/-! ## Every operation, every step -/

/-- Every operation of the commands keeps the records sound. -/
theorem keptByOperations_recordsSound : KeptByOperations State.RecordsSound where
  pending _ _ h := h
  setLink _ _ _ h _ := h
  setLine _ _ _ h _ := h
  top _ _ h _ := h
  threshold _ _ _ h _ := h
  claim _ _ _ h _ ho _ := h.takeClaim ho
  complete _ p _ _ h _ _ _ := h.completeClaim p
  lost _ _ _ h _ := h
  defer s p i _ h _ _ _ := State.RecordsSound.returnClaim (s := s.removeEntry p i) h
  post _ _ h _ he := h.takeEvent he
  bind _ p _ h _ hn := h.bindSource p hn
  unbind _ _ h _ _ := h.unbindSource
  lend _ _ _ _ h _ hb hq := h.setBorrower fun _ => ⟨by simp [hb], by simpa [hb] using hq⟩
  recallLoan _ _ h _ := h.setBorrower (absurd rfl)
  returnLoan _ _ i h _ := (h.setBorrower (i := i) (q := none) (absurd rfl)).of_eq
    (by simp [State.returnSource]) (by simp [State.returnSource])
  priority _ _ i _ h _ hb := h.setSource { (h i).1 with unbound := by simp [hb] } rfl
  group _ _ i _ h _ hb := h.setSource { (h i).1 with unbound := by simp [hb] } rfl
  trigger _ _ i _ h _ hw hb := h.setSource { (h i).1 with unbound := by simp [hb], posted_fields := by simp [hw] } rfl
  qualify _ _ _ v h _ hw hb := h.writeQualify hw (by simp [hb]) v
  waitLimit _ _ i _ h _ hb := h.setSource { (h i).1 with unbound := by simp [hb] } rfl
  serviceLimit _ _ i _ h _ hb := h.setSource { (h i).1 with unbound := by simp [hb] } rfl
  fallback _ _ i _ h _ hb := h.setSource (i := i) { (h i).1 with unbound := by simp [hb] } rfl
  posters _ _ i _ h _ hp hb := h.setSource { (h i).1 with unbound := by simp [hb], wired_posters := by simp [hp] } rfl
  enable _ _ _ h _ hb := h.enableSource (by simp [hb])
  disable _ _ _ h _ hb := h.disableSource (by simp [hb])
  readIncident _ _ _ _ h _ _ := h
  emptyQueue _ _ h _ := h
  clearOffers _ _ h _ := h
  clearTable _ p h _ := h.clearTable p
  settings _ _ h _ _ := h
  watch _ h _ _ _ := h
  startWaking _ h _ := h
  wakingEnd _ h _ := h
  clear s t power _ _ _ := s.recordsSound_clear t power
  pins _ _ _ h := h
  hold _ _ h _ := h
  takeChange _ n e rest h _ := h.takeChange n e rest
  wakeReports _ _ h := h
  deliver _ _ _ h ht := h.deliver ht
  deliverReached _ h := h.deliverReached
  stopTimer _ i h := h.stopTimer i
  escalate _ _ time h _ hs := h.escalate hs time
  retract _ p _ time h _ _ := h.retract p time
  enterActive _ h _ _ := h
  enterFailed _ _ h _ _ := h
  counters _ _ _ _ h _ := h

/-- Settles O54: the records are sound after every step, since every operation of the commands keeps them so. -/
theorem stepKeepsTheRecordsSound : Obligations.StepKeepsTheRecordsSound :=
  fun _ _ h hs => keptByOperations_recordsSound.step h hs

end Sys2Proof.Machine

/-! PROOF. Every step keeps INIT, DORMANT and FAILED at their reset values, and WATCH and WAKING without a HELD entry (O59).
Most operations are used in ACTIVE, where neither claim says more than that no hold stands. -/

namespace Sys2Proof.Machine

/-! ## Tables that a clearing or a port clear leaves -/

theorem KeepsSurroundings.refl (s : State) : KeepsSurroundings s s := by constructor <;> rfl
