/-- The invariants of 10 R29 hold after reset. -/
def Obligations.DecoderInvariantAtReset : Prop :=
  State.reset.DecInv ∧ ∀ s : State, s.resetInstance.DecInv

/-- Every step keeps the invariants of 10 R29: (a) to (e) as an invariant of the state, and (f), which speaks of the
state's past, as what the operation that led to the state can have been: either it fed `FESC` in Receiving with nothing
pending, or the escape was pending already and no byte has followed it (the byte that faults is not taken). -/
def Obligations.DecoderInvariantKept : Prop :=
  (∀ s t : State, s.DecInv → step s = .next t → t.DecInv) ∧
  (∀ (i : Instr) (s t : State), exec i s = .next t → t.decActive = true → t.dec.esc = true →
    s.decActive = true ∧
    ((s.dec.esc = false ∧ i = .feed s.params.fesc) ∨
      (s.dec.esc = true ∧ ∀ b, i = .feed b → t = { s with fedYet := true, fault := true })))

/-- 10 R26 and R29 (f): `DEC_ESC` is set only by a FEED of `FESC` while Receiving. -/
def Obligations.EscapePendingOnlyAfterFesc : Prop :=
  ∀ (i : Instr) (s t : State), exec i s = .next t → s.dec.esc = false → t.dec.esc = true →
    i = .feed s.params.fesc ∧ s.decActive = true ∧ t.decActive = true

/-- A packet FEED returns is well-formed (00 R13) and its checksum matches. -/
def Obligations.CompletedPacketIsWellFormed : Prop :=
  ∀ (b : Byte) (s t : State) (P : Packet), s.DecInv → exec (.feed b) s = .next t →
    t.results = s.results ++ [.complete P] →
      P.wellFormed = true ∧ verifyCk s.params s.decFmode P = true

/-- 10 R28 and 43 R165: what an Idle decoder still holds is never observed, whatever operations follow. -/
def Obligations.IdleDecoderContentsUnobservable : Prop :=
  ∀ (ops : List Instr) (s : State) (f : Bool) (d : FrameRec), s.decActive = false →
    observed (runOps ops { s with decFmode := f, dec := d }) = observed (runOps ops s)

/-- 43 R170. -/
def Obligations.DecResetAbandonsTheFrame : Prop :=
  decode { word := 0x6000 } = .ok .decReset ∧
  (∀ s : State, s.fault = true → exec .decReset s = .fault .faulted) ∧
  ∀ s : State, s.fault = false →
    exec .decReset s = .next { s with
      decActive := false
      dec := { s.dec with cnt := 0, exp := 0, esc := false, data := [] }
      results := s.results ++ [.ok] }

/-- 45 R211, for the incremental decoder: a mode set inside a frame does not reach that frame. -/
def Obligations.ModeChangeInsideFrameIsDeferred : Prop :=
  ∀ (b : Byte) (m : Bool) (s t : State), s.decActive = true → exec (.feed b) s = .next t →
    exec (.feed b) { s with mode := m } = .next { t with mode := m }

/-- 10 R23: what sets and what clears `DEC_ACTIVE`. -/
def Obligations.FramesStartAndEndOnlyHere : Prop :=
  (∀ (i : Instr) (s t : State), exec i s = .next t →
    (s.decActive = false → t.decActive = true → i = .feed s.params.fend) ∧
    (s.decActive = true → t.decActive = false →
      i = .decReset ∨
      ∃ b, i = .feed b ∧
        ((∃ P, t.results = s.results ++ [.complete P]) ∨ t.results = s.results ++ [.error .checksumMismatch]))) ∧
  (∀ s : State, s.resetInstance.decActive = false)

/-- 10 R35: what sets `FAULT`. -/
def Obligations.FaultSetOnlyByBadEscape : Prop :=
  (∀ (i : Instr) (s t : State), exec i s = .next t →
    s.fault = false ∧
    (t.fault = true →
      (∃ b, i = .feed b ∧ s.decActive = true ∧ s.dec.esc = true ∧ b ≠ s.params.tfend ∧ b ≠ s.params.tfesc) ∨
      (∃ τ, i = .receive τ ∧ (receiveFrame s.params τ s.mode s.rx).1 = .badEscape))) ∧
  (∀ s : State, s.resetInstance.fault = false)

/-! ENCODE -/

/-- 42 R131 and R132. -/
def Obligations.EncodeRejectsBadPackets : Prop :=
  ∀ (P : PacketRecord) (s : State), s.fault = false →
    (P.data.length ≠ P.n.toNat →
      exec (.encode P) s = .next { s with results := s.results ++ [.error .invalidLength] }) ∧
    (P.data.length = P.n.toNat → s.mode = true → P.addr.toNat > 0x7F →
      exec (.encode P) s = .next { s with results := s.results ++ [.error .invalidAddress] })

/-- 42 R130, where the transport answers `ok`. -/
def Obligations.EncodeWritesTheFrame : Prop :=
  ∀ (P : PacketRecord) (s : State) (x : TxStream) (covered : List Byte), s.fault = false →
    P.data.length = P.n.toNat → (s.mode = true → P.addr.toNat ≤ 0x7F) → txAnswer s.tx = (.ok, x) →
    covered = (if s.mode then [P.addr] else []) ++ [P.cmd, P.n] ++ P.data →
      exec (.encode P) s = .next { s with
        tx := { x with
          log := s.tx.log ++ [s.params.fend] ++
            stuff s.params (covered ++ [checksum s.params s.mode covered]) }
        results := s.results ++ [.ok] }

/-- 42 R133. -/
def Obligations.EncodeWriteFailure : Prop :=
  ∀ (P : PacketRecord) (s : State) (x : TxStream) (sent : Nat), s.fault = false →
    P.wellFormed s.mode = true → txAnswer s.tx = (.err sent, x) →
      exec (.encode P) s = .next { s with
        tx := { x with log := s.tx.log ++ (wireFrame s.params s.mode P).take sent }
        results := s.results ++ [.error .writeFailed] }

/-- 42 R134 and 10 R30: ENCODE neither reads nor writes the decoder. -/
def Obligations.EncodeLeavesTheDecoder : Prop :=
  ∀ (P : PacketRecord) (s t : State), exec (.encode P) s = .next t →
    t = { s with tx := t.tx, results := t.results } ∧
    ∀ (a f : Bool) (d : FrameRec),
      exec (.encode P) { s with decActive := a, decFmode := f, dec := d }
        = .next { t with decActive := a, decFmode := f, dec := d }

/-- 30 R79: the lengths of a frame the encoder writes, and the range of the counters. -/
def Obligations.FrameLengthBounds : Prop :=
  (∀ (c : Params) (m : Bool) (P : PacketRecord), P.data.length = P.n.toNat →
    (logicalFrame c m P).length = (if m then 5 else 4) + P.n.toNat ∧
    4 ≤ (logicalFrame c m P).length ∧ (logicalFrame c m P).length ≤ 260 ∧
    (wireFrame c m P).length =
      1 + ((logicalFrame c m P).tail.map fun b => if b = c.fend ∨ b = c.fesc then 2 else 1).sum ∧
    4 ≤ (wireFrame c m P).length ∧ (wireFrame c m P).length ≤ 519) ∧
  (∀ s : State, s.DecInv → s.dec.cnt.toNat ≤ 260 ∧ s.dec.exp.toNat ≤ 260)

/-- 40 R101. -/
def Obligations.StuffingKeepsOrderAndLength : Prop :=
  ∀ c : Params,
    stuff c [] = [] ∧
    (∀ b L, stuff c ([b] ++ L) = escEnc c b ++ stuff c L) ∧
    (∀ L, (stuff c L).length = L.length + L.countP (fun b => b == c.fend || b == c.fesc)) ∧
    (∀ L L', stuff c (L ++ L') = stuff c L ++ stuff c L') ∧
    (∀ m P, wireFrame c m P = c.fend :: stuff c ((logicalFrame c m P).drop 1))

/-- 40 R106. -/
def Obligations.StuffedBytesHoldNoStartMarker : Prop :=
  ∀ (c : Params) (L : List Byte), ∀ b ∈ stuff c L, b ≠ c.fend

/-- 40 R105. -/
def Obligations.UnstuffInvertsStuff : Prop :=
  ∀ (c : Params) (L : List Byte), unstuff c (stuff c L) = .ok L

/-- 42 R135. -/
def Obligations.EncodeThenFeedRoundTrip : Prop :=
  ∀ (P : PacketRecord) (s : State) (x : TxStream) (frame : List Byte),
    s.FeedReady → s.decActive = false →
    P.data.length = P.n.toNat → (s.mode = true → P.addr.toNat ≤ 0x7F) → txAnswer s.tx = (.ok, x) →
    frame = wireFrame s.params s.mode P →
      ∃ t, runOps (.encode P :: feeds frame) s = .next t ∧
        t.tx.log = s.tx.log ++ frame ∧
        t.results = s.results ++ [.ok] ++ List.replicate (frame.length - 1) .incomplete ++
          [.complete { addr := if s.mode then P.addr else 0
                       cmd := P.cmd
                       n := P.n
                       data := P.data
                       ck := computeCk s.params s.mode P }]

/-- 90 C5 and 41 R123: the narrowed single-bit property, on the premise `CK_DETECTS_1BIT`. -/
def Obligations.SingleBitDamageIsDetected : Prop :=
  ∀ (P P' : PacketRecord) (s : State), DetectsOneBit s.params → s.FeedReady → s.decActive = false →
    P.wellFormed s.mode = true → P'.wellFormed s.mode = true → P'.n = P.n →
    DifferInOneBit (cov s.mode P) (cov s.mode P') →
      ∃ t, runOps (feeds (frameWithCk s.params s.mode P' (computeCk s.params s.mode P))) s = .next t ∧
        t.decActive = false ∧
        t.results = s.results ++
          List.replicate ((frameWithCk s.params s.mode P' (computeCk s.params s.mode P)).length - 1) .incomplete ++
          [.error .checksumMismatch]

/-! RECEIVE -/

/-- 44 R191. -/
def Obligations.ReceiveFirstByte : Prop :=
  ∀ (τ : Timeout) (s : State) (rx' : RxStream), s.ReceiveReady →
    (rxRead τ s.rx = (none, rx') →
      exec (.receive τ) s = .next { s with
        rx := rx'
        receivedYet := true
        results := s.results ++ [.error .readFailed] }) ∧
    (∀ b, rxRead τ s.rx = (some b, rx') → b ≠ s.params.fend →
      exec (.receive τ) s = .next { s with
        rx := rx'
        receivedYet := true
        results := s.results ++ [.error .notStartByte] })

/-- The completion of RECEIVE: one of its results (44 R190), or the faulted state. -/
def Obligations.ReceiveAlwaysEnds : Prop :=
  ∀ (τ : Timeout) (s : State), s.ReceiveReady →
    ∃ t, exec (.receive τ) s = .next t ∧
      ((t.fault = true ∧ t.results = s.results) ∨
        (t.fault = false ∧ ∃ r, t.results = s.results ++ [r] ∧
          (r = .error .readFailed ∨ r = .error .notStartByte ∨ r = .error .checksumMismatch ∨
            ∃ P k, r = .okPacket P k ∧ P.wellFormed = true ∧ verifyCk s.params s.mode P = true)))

● **What to work on**: Show, from the records above, every line that includes "observed".

● **Answer space**:
/-- 10 R28 and 43 R165: what an Idle decoder still holds is never observed, whatever operations follow. -/
    observed (runOps ops { s with decFmode := f, dec := d }) = observed (runOps ops s)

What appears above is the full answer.